## ABOUT THIS TASK
Every line of the following records that includes "next" should be copied.

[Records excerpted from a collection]
=====
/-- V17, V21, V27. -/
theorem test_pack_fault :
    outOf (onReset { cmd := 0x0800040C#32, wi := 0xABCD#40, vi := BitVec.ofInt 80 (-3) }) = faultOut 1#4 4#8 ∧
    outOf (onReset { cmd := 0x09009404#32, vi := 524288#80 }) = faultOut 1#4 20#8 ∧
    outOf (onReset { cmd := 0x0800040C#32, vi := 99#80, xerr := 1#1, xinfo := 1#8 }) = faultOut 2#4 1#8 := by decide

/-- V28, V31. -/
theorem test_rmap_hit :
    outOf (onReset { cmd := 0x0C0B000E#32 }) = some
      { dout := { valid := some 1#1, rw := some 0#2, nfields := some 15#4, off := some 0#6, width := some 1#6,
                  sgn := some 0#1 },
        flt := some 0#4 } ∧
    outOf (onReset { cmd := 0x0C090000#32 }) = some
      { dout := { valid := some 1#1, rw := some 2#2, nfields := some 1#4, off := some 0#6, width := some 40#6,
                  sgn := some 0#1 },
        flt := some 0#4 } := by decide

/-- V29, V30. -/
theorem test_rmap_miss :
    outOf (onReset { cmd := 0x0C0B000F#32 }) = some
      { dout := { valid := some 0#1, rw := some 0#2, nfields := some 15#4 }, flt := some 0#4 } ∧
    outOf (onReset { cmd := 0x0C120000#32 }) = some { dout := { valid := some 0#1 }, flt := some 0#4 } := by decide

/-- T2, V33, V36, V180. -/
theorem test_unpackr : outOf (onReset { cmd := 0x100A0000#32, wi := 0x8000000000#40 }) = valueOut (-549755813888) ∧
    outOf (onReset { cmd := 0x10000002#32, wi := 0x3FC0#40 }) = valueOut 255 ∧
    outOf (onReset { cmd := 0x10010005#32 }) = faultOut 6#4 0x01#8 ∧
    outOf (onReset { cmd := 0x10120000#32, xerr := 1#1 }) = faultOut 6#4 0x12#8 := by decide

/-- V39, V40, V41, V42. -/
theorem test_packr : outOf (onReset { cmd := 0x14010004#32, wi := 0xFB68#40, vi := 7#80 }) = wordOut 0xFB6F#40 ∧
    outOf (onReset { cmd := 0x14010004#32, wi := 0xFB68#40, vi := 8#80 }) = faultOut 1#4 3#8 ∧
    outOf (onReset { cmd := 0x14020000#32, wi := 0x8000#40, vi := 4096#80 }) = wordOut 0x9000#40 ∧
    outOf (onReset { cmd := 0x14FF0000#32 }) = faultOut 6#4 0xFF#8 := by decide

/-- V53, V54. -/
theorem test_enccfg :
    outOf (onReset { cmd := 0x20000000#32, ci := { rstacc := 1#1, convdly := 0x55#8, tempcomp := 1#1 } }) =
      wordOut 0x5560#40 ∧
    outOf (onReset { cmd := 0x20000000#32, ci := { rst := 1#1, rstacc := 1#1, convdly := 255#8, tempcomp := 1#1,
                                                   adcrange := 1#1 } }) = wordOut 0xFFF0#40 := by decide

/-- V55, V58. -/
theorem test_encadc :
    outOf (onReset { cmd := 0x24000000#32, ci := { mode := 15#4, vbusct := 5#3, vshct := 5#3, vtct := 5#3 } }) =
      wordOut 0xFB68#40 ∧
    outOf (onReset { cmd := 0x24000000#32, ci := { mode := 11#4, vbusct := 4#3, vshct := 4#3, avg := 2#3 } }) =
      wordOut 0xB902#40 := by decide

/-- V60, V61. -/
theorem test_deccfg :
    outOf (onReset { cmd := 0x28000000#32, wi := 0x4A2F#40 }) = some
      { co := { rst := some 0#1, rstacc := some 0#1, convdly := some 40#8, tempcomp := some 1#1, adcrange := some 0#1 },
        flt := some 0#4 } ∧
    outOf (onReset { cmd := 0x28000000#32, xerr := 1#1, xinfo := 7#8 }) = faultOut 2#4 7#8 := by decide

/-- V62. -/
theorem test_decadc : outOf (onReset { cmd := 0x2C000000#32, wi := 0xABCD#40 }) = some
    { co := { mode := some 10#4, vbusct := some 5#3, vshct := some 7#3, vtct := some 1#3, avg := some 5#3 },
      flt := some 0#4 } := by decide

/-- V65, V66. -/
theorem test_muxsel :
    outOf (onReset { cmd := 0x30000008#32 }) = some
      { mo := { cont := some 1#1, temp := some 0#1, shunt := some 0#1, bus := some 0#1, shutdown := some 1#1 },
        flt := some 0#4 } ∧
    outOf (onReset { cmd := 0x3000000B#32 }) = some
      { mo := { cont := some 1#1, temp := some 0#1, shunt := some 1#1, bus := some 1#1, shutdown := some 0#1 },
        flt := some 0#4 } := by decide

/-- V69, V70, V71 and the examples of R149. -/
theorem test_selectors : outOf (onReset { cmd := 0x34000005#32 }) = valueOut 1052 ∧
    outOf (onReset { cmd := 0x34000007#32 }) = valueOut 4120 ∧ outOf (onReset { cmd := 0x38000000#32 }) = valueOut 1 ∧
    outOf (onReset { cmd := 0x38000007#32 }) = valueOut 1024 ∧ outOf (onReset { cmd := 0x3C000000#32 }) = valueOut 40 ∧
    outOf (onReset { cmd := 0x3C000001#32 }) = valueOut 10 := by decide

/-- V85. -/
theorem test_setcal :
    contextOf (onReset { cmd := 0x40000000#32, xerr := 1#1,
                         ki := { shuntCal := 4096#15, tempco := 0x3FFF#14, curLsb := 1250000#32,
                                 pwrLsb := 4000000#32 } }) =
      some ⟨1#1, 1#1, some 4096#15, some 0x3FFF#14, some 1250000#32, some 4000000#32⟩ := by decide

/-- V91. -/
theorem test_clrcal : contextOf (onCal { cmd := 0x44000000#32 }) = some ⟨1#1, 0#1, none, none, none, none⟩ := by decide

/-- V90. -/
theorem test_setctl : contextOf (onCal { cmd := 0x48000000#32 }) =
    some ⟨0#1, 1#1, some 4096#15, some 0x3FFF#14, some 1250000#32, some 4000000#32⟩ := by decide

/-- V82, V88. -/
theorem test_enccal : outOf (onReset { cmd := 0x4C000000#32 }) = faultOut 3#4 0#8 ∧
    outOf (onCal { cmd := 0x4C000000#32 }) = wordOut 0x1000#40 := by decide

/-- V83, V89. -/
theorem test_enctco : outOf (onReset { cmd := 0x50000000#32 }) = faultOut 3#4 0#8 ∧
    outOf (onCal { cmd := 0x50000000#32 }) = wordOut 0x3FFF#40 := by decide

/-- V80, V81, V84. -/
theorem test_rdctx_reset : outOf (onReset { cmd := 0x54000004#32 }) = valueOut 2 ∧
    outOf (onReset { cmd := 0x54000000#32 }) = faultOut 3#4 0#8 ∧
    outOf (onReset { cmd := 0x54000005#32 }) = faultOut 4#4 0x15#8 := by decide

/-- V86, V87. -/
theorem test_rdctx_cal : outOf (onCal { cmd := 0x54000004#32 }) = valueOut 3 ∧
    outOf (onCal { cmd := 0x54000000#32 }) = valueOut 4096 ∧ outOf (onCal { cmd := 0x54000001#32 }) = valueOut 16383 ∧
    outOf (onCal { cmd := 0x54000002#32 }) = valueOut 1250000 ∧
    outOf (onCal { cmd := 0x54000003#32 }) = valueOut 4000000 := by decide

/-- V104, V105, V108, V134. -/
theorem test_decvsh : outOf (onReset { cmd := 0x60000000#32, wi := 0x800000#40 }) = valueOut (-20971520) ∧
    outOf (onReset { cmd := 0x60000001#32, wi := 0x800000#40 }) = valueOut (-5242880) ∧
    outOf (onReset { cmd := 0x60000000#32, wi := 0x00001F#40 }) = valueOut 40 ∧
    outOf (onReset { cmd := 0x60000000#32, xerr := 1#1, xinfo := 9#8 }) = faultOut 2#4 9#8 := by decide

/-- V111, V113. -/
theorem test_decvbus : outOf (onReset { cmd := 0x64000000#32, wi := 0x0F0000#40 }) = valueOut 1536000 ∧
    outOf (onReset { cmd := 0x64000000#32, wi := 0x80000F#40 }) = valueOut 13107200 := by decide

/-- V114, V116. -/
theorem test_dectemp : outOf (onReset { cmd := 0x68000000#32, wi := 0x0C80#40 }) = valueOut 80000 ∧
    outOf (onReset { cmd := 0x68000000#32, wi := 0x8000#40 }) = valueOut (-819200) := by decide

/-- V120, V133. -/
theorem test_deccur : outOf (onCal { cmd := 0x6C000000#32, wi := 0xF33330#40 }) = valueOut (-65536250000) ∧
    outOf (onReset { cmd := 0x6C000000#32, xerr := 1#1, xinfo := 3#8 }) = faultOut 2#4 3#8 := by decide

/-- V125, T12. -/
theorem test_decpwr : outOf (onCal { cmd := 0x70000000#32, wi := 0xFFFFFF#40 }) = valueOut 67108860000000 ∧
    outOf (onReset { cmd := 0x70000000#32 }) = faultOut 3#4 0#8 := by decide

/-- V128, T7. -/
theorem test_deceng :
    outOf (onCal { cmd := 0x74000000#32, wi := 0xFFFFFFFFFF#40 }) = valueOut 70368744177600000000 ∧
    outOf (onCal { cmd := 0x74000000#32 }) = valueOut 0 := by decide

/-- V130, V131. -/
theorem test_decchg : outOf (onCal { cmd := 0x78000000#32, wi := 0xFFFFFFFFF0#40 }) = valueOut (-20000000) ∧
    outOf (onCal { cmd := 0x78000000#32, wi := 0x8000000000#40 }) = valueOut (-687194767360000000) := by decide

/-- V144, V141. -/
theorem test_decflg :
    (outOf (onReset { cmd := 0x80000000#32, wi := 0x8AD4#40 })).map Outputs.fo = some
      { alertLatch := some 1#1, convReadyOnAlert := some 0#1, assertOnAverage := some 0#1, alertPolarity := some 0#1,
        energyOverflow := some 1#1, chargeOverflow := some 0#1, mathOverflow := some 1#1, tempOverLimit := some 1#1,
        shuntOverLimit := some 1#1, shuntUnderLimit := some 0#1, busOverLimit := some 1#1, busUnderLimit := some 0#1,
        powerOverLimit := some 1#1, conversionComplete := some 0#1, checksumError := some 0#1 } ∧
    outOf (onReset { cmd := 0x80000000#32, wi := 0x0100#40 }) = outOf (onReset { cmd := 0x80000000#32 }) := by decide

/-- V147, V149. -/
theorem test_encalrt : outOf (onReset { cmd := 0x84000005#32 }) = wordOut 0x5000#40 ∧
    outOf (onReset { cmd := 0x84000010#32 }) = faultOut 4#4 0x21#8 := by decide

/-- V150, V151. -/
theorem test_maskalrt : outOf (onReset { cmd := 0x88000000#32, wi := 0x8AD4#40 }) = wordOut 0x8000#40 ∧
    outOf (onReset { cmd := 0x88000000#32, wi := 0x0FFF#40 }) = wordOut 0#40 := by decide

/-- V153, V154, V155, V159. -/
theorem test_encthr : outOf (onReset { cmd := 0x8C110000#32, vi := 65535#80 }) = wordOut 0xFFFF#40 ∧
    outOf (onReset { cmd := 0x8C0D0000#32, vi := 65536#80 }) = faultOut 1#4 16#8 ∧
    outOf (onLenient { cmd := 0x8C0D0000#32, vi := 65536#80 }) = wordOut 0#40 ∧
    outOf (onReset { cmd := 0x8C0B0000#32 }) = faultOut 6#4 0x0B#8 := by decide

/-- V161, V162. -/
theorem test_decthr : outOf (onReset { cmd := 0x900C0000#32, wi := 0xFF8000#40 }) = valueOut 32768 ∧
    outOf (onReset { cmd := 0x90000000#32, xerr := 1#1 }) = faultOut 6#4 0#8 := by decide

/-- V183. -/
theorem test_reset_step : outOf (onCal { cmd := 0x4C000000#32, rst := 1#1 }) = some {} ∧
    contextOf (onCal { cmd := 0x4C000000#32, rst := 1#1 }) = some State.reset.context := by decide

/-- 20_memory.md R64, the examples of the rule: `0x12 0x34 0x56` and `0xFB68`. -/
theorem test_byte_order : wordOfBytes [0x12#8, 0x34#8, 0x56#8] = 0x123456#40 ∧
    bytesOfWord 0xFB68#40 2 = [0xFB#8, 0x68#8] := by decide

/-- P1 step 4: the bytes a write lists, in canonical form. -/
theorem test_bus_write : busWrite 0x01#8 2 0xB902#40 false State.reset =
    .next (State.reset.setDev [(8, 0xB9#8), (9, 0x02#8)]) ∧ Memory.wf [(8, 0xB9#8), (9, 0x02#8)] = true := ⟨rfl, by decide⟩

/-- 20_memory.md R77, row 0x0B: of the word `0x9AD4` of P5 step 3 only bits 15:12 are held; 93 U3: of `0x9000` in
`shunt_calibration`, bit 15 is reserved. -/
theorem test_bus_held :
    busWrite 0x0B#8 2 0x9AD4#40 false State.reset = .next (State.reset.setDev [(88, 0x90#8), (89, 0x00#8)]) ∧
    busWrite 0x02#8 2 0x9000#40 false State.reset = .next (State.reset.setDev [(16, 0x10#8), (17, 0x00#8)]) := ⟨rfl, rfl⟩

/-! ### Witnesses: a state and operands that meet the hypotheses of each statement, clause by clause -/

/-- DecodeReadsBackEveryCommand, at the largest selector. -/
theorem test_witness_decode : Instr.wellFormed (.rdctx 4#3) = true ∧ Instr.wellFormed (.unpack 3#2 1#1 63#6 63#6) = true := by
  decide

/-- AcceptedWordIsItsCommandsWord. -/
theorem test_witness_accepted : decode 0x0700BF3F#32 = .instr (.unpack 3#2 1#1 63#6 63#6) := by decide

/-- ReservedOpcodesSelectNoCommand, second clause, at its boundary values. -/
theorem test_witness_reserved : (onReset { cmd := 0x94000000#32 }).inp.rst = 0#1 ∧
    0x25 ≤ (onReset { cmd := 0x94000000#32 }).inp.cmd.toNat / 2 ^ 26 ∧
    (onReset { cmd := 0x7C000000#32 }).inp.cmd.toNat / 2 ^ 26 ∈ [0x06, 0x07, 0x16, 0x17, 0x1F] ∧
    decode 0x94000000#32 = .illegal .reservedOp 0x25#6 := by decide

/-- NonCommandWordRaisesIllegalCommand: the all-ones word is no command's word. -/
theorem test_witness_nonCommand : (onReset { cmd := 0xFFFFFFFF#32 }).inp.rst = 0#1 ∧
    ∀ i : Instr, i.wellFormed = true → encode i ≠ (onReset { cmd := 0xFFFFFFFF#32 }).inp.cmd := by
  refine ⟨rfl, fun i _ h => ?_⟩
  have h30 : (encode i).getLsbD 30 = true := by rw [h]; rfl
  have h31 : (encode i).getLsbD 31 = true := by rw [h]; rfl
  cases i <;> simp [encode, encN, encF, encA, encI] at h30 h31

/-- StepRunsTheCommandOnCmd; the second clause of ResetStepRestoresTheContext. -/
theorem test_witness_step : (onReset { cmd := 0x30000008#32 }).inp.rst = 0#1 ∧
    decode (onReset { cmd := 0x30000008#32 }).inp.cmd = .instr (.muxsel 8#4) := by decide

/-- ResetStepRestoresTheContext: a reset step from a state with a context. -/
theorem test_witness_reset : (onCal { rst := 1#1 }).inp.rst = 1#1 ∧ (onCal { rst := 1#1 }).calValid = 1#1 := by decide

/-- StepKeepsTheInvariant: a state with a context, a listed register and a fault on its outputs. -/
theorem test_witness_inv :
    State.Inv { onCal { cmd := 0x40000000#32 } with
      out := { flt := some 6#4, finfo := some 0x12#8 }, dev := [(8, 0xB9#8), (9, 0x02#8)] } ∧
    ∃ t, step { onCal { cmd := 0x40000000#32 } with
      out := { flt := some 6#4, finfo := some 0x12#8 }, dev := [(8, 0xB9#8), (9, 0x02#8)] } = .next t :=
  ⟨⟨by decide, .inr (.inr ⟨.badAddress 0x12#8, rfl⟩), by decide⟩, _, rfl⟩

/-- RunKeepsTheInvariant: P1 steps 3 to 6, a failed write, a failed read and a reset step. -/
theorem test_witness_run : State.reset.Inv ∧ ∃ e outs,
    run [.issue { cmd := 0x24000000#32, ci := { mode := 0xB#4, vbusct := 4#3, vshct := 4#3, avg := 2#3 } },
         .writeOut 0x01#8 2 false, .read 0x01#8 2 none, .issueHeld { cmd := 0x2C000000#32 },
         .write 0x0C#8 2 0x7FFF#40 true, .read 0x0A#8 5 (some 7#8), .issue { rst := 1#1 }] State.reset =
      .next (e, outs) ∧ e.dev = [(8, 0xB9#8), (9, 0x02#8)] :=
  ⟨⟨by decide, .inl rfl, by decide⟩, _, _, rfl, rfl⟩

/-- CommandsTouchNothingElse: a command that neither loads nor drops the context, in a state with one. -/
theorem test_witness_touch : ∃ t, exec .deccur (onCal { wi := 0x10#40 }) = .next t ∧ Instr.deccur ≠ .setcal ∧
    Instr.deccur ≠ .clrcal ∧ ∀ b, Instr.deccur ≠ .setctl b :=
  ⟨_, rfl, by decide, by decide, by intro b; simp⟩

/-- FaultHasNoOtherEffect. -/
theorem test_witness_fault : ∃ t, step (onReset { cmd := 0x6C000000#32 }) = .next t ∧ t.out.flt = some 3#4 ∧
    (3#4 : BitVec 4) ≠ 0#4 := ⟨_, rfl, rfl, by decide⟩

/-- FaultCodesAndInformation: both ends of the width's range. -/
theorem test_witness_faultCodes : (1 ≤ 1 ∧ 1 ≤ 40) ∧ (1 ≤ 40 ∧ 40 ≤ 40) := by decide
=====
## ANSWER BELOW
    .next (State.reset.setDev [(8, 0xB9#8), (9, 0x02#8)]) ∧ Memory.wf [(8, 0xB9#8), (9, 0x02#8)] = true := ⟨rfl, by decide⟩
    busWrite 0x0B#8 2 0x9AD4#40 false State.reset = .next (State.reset.setDev [(88, 0x90#8), (89, 0x00#8)]) ∧
    busWrite 0x02#8 2 0x9000#40 false State.reset = .next (State.reset.setDev [(16, 0x10#8), (17, 0x00#8)]) := ⟨rfl, rfl⟩
      out := { flt := some 6#4, finfo := some 0x12#8 }, dev := [(8, 0xB9#8), (9, 0x02#8)] } = .next t :=
      .next (e, outs) ∧ e.dev = [(8, 0xB9#8), (9, 0x02#8)] :=
theorem test_witness_touch : ∃ t, exec .deccur (onCal { wi := 0x10#40 }) = .next t ∧ Instr.deccur ≠ .setcal ∧
theorem test_witness_fault : ∃ t, step (onReset { cmd := 0x6C000000#32 }) = .next t ∧ t.out.flt = some 3#4 ∧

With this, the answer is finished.